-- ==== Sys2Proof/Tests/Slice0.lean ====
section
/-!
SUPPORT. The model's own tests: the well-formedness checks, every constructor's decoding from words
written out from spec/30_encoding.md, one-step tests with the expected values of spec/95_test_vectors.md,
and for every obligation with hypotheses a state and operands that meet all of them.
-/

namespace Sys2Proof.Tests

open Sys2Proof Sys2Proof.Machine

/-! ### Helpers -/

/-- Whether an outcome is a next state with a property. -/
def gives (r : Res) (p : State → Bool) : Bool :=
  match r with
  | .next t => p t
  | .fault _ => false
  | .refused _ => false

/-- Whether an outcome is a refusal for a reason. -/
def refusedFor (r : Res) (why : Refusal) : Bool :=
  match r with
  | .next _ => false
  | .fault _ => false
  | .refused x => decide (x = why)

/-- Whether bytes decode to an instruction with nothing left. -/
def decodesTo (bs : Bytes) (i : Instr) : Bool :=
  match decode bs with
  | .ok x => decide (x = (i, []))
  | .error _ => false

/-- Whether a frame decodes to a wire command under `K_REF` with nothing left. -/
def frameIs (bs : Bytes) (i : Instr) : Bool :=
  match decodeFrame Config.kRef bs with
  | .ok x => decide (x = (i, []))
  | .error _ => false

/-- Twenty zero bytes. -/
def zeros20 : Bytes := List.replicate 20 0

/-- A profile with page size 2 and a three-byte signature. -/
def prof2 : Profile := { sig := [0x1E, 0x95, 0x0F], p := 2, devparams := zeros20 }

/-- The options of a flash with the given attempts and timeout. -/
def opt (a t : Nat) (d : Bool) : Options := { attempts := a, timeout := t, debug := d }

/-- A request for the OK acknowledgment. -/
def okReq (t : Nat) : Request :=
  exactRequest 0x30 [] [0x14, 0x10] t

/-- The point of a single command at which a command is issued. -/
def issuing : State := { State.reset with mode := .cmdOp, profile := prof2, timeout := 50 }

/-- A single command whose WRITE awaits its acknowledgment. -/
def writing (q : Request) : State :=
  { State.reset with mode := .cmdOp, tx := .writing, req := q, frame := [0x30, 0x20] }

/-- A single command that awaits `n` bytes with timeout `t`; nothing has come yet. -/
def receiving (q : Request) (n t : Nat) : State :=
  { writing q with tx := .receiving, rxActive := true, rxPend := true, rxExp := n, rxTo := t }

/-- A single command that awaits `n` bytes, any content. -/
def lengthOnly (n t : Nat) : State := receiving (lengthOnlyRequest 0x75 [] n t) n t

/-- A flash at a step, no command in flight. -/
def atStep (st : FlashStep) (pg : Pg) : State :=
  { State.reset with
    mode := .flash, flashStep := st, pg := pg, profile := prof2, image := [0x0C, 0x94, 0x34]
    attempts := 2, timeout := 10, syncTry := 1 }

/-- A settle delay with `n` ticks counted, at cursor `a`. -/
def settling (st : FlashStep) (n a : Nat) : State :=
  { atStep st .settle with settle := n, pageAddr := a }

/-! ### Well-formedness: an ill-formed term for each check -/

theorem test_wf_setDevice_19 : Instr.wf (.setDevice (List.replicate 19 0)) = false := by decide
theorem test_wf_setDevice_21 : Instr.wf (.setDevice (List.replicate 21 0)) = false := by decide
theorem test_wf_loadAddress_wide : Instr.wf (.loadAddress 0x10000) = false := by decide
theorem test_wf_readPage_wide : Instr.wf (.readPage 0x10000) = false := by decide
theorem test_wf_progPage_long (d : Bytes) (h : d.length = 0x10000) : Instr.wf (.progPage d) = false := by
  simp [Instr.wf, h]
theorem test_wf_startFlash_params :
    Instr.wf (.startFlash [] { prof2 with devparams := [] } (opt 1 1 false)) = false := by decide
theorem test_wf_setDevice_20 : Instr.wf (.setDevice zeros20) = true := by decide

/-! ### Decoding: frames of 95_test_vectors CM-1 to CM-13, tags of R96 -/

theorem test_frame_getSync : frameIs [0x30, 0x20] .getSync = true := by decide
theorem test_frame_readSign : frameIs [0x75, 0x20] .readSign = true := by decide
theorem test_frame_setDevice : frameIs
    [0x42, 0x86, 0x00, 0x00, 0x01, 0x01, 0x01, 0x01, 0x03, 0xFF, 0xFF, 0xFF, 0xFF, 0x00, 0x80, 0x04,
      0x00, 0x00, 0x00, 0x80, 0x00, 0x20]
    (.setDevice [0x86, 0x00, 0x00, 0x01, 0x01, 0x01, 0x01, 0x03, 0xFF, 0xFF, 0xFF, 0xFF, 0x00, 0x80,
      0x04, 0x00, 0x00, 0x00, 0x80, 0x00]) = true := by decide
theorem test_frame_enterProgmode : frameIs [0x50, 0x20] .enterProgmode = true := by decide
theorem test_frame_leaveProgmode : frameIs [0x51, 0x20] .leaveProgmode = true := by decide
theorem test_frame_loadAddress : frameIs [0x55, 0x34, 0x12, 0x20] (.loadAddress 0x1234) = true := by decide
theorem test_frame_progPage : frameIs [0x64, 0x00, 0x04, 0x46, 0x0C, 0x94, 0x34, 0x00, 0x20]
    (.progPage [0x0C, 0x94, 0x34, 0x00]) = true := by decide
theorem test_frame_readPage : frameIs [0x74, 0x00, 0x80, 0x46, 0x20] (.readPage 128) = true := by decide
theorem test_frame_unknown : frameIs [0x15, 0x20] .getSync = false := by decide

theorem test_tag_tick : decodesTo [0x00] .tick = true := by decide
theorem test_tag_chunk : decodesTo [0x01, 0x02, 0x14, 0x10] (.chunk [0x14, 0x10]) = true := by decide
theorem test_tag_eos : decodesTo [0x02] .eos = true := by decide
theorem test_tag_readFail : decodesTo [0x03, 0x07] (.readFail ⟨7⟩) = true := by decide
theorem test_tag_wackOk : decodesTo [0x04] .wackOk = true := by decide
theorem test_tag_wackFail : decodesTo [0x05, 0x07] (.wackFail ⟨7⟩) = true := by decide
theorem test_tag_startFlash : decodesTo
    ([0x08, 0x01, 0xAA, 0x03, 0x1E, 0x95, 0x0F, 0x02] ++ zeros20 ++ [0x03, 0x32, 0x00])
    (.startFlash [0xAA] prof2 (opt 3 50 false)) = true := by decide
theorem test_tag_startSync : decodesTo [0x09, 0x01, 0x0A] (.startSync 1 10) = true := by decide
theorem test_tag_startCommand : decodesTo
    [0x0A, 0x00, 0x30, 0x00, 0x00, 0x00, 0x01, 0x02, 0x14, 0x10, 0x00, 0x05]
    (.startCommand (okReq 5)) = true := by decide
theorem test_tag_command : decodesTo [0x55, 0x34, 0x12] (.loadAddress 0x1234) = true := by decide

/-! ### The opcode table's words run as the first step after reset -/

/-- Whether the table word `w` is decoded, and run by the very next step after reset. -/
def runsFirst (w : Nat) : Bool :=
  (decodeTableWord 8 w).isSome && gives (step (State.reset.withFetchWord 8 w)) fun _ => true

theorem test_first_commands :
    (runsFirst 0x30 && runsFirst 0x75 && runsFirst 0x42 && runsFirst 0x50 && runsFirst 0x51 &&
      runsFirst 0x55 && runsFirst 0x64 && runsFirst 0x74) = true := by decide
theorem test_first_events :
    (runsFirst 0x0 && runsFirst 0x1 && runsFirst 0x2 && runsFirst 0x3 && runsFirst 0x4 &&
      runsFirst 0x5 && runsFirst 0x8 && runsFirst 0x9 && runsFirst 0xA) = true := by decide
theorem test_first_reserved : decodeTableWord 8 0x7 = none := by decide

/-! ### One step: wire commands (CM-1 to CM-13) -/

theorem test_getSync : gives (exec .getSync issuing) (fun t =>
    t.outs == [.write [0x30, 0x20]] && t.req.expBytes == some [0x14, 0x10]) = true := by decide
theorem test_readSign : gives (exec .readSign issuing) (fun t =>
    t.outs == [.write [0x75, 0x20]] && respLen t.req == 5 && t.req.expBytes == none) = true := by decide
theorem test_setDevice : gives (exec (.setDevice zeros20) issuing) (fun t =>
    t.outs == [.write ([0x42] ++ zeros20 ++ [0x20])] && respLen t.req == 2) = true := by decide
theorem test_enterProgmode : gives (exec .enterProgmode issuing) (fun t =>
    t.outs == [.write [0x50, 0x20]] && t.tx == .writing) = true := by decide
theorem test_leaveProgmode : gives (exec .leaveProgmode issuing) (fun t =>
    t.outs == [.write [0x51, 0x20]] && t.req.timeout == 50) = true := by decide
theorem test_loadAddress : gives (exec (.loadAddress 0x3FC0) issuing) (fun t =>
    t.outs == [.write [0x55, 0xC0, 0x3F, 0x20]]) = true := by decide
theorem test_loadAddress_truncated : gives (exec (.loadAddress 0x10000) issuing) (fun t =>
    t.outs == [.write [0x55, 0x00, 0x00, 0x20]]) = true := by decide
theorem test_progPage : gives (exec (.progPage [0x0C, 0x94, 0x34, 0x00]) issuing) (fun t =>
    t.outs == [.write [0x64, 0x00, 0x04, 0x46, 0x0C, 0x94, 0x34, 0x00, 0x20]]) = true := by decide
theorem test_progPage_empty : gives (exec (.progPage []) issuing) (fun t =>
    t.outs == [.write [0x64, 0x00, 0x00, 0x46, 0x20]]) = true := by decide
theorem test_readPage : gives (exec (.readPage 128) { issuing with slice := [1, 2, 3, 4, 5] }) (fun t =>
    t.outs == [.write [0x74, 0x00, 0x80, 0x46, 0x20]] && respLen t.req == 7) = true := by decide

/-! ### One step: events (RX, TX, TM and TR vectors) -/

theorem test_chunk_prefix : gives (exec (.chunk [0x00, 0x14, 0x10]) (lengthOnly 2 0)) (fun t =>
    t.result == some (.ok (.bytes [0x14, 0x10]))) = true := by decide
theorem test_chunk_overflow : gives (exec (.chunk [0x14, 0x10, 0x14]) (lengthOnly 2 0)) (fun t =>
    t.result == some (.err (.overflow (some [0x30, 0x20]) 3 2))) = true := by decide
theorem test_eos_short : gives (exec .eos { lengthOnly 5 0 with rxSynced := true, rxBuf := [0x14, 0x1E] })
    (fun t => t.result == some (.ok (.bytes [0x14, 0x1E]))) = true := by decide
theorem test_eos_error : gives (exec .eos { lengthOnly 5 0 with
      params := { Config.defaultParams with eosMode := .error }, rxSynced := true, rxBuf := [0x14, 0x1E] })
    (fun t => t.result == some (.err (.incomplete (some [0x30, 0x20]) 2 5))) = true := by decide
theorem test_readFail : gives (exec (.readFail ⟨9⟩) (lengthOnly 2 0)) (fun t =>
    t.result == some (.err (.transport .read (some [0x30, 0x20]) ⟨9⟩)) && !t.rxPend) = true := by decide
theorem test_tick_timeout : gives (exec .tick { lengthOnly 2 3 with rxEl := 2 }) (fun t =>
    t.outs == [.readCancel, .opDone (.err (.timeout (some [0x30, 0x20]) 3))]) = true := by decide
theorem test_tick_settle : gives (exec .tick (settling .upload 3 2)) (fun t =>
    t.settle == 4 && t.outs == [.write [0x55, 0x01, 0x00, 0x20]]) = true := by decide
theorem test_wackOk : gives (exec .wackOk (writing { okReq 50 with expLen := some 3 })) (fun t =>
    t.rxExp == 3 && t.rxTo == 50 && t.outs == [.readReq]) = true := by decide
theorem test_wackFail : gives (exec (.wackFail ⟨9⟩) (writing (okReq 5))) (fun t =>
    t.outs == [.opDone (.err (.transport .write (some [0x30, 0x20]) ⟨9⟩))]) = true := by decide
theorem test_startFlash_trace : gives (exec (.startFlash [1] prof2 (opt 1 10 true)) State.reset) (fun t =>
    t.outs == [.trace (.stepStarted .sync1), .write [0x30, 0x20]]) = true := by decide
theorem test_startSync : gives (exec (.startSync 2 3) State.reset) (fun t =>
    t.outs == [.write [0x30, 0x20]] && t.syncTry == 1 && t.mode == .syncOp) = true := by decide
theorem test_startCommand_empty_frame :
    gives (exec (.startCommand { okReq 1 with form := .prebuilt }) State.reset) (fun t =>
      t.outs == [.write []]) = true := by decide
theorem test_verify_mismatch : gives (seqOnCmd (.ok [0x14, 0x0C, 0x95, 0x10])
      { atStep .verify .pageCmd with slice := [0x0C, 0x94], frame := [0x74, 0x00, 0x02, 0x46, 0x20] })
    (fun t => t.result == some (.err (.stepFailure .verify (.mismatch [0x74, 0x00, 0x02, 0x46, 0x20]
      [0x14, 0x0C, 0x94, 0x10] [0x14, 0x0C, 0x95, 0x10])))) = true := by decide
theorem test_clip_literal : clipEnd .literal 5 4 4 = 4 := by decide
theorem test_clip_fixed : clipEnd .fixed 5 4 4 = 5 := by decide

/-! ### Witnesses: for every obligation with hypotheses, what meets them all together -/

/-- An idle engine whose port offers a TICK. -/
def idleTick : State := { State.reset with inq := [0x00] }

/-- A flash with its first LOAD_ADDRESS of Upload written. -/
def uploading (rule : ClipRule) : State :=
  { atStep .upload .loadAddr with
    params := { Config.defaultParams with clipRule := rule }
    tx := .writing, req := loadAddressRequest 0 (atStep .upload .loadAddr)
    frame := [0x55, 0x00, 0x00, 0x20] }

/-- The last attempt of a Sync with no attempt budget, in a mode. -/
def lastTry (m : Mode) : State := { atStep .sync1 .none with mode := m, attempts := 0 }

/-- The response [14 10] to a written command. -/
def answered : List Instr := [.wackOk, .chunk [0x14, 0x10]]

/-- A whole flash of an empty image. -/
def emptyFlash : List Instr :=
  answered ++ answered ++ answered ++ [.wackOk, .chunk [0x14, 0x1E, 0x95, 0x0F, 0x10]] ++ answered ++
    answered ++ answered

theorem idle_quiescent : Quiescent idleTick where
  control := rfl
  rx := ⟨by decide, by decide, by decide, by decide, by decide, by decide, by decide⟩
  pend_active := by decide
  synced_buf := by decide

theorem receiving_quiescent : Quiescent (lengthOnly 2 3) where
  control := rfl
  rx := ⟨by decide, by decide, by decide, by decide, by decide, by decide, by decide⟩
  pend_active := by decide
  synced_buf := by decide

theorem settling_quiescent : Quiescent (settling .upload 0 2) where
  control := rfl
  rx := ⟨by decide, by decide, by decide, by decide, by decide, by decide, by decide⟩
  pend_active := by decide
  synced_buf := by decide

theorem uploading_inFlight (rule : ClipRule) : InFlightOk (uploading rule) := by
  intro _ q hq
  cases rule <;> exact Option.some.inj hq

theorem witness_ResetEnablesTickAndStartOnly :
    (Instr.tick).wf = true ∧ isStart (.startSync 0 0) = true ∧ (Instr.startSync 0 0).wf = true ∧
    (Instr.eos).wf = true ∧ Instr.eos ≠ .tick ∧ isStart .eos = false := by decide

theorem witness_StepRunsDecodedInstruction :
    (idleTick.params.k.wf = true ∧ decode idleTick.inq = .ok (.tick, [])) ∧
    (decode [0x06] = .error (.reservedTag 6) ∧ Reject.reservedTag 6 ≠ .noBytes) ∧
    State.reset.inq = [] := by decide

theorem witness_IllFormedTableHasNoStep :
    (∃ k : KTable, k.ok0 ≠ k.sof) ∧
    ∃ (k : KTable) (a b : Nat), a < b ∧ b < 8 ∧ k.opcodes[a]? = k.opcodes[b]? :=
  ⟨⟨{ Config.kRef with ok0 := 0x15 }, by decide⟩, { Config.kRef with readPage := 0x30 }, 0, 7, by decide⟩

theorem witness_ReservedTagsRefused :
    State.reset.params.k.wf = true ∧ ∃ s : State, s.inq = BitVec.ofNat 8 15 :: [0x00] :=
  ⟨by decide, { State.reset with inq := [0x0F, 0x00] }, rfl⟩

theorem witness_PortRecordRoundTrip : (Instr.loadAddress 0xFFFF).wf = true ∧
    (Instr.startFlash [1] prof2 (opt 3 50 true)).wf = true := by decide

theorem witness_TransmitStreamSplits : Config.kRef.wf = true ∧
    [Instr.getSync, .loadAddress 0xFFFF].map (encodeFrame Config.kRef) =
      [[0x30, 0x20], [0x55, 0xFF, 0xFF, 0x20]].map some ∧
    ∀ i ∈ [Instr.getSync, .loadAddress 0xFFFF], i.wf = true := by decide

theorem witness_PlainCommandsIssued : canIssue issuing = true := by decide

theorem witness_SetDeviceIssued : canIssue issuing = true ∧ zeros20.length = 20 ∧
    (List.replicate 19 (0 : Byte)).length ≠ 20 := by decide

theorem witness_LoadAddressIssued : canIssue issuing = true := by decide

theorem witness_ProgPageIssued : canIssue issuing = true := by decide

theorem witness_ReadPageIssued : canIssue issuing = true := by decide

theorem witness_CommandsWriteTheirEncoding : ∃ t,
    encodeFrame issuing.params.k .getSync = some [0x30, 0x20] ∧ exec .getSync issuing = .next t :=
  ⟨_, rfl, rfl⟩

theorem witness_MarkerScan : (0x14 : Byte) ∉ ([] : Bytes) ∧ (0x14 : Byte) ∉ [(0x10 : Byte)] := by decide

__Exercise goal__. Using the material above, quote the first line and each line after it, stopping at and including the line that holds "and timeout. -/".

__Exercise response__.
-- ==== Sys2Proof/Tests/Slice0.lean ====
section
/-!
SUPPORT. The model's own tests: the well-formedness checks, every constructor's decoding from words
written out from spec/30_encoding.md, one-step tests with the expected values of spec/95_test_vectors.md,
and for every obligation with hypotheses a state and operands that meet all of them.
-/

namespace Sys2Proof.Tests

open Sys2Proof Sys2Proof.Machine

/-! ### Helpers -/

/-- Whether an outcome is a next state with a property. -/
def gives (r : Res) (p : State → Bool) : Bool :=
  match r with
  | .next t => p t
  | .fault _ => false
  | .refused _ => false

/-- Whether an outcome is a refusal for a reason. -/
def refusedFor (r : Res) (why : Refusal) : Bool :=
  match r with
  | .next _ => false
  | .fault _ => false
  | .refused x => decide (x = why)

/-- Whether bytes decode to an instruction with nothing left. -/
def decodesTo (bs : Bytes) (i : Instr) : Bool :=
  match decode bs with
  | .ok x => decide (x = (i, []))
  | .error _ => false

/-- Whether a frame decodes to a wire command under `K_REF` with nothing left. -/
def frameIs (bs : Bytes) (i : Instr) : Bool :=
  match decodeFrame Config.kRef bs with
  | .ok x => decide (x = (i, []))
  | .error _ => false

/-- Twenty zero bytes. -/
def zeros20 : Bytes := List.replicate 20 0

/-- A profile with page size 2 and a three-byte signature. -/
def prof2 : Profile := { sig := [0x1E, 0x95, 0x0F], p := 2, devparams := zeros20 }

/-- The options of a flash with the given attempts and timeout. -/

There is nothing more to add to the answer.